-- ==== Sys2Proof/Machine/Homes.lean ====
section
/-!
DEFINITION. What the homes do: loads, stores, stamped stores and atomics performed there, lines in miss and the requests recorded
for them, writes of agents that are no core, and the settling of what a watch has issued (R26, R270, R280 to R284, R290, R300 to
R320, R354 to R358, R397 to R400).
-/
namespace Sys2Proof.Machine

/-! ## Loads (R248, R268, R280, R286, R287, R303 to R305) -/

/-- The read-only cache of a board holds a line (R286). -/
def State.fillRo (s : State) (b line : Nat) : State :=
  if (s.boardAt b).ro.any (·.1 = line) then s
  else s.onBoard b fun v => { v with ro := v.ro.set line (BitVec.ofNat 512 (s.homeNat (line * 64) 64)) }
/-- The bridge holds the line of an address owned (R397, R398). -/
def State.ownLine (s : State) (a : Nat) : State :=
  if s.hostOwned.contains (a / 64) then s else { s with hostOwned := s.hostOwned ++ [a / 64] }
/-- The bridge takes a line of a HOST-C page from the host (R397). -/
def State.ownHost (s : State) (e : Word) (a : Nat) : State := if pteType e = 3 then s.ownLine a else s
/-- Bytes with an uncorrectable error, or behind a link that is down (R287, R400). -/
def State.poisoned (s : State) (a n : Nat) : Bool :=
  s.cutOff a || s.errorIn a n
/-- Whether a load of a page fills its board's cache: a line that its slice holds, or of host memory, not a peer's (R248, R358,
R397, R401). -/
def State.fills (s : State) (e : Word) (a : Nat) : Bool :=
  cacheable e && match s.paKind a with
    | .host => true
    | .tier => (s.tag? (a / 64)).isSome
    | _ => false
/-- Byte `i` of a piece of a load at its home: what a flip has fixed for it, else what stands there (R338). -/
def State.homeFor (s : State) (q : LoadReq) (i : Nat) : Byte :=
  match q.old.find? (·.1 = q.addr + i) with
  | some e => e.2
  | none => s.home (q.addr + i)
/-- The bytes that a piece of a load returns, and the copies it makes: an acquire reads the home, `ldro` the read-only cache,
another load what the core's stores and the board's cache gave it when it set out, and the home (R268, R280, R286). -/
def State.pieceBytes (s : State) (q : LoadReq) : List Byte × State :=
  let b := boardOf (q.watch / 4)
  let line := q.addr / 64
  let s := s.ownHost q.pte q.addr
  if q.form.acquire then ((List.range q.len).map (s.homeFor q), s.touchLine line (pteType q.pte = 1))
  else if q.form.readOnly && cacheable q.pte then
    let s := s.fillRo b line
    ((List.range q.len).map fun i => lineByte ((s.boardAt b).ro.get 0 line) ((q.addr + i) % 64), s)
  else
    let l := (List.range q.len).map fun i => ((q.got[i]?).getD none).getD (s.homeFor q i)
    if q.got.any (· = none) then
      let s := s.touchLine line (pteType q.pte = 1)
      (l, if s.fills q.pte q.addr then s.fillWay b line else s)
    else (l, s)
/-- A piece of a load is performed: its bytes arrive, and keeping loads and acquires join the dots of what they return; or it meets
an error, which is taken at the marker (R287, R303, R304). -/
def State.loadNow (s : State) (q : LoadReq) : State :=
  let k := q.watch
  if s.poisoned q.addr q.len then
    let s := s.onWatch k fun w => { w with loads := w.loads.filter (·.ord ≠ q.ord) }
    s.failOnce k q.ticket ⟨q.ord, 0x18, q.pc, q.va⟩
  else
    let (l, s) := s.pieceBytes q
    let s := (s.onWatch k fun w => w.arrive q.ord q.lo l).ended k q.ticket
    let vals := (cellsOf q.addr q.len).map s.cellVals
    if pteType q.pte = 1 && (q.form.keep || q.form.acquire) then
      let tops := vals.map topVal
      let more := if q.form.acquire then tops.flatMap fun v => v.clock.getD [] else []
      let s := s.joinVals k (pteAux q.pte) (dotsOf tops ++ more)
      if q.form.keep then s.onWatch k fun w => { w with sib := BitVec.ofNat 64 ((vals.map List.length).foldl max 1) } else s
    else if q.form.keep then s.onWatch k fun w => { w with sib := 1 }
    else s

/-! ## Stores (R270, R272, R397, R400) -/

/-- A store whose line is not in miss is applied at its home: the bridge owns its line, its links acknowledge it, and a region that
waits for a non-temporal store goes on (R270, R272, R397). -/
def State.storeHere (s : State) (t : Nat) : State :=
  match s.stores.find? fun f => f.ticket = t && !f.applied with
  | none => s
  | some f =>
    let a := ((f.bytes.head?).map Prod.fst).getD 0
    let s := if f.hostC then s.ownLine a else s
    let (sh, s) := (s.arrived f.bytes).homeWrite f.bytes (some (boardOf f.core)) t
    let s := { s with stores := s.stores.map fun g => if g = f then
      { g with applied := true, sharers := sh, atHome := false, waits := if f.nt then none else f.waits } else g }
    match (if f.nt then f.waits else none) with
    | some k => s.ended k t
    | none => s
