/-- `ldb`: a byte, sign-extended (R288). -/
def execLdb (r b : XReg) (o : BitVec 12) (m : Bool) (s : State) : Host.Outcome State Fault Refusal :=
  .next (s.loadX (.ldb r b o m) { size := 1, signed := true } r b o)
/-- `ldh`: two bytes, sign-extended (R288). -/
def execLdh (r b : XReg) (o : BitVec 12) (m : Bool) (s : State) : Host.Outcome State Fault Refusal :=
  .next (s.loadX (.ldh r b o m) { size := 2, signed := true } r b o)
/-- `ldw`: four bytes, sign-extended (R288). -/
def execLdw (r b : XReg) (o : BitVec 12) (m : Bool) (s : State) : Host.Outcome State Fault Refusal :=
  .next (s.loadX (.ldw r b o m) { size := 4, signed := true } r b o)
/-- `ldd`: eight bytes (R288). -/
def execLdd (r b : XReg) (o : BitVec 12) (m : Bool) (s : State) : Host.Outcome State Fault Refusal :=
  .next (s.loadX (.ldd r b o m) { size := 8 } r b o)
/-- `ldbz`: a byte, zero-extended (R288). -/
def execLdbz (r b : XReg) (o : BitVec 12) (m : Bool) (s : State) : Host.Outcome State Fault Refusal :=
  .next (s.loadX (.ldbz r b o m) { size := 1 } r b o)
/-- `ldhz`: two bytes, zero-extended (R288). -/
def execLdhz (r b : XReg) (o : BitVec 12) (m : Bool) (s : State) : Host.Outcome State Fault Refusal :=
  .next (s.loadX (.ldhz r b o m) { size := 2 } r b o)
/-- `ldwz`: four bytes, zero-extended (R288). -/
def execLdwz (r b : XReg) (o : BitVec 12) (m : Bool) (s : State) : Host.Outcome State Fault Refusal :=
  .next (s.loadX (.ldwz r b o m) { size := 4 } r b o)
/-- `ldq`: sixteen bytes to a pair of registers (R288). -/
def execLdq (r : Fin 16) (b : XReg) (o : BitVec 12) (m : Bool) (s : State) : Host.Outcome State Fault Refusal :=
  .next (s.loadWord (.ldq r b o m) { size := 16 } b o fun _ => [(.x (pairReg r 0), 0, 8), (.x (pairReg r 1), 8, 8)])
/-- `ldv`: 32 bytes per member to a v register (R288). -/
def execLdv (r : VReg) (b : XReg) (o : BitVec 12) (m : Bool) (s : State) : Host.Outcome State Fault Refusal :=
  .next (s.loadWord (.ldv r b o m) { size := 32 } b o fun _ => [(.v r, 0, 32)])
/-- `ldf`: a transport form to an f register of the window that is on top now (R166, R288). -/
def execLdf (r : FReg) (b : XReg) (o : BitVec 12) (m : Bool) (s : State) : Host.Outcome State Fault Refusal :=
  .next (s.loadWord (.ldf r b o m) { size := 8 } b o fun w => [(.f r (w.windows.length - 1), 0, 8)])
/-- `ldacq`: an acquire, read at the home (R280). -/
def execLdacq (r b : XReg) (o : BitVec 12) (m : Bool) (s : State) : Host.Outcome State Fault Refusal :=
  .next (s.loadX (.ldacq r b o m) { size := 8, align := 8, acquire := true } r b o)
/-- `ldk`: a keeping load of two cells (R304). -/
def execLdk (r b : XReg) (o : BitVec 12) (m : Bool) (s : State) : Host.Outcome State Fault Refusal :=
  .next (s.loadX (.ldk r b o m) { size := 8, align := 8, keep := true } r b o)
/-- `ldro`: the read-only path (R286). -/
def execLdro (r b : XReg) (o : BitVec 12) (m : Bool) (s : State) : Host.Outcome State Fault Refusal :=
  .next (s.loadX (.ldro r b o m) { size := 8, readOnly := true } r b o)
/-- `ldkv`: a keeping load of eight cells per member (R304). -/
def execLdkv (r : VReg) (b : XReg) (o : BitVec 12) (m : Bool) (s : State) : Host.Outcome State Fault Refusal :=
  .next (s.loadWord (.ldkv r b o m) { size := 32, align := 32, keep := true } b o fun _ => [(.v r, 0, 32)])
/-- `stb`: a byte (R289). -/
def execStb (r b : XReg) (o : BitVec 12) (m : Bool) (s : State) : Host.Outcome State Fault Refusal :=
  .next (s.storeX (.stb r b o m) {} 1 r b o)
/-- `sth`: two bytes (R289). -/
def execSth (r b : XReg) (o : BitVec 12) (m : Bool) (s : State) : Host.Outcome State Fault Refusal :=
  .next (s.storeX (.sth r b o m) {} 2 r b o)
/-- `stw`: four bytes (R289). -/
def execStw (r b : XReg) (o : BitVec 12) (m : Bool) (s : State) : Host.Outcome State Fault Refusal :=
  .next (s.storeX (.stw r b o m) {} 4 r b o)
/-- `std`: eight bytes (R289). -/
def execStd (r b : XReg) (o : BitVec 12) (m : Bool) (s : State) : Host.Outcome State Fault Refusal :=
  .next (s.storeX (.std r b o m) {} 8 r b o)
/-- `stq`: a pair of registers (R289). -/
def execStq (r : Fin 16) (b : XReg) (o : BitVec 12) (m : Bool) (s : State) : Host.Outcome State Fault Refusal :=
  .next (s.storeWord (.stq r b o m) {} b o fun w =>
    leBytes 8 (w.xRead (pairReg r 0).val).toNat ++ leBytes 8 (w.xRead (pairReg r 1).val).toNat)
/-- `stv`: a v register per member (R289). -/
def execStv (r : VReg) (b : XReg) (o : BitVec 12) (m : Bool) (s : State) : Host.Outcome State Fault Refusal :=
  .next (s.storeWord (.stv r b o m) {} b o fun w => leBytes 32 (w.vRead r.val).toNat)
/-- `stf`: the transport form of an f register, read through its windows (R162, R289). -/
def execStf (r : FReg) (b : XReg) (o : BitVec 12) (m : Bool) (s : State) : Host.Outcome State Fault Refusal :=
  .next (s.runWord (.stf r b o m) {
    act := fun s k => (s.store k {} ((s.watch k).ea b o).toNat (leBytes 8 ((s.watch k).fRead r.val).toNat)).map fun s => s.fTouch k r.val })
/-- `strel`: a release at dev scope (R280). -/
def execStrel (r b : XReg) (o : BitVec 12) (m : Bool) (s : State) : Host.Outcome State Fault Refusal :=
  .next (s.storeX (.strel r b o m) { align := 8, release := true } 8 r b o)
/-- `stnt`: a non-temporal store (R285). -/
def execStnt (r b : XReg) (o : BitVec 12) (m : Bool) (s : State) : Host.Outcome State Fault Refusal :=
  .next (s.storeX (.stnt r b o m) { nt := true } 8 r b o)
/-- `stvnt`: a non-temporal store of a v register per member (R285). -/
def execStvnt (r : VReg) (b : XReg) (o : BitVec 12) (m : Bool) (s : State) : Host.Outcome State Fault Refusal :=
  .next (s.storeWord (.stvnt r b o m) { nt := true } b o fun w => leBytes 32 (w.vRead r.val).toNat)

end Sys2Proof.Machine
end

### WHAT YOU ARE ASKED TO DO
Please return the lines above that run from the line containing "byte (R289). -/" to the line containing "(s.runWord (.stf r", inclusive, exactly and with no other lines.

### RESPONSE AREA
/-- `stb`: a byte (R289). -/
def execStb (r b : XReg) (o : BitVec 12) (m : Bool) (s : State) : Host.Outcome State Fault Refusal :=
  .next (s.storeX (.stb r b o m) {} 1 r b o)
/-- `sth`: two bytes (R289). -/
def execSth (r b : XReg) (o : BitVec 12) (m : Bool) (s : State) : Host.Outcome State Fault Refusal :=
  .next (s.storeX (.sth r b o m) {} 2 r b o)
/-- `stw`: four bytes (R289). -/
def execStw (r b : XReg) (o : BitVec 12) (m : Bool) (s : State) : Host.Outcome State Fault Refusal :=
  .next (s.storeX (.stw r b o m) {} 4 r b o)
/-- `std`: eight bytes (R289). -/
def execStd (r b : XReg) (o : BitVec 12) (m : Bool) (s : State) : Host.Outcome State Fault Refusal :=
  .next (s.storeX (.std r b o m) {} 8 r b o)
/-- `stq`: a pair of registers (R289). -/
def execStq (r : Fin 16) (b : XReg) (o : BitVec 12) (m : Bool) (s : State) : Host.Outcome State Fault Refusal :=
  .next (s.storeWord (.stq r b o m) {} b o fun w =>
    leBytes 8 (w.xRead (pairReg r 0).val).toNat ++ leBytes 8 (w.xRead (pairReg r 1).val).toNat)
/-- `stv`: a v register per member (R289). -/
def execStv (r : VReg) (b : XReg) (o : BitVec 12) (m : Bool) (s : State) : Host.Outcome State Fault Refusal :=
  .next (s.storeWord (.stv r b o m) {} b o fun w => leBytes 32 (w.vRead r.val).toNat)
/-- `stf`: the transport form of an f register, read through its windows (R162, R289). -/
def execStf (r : FReg) (b : XReg) (o : BitVec 12) (m : Bool) (s : State) : Host.Outcome State Fault Refusal :=
  .next (s.runWord (.stf r b o m) {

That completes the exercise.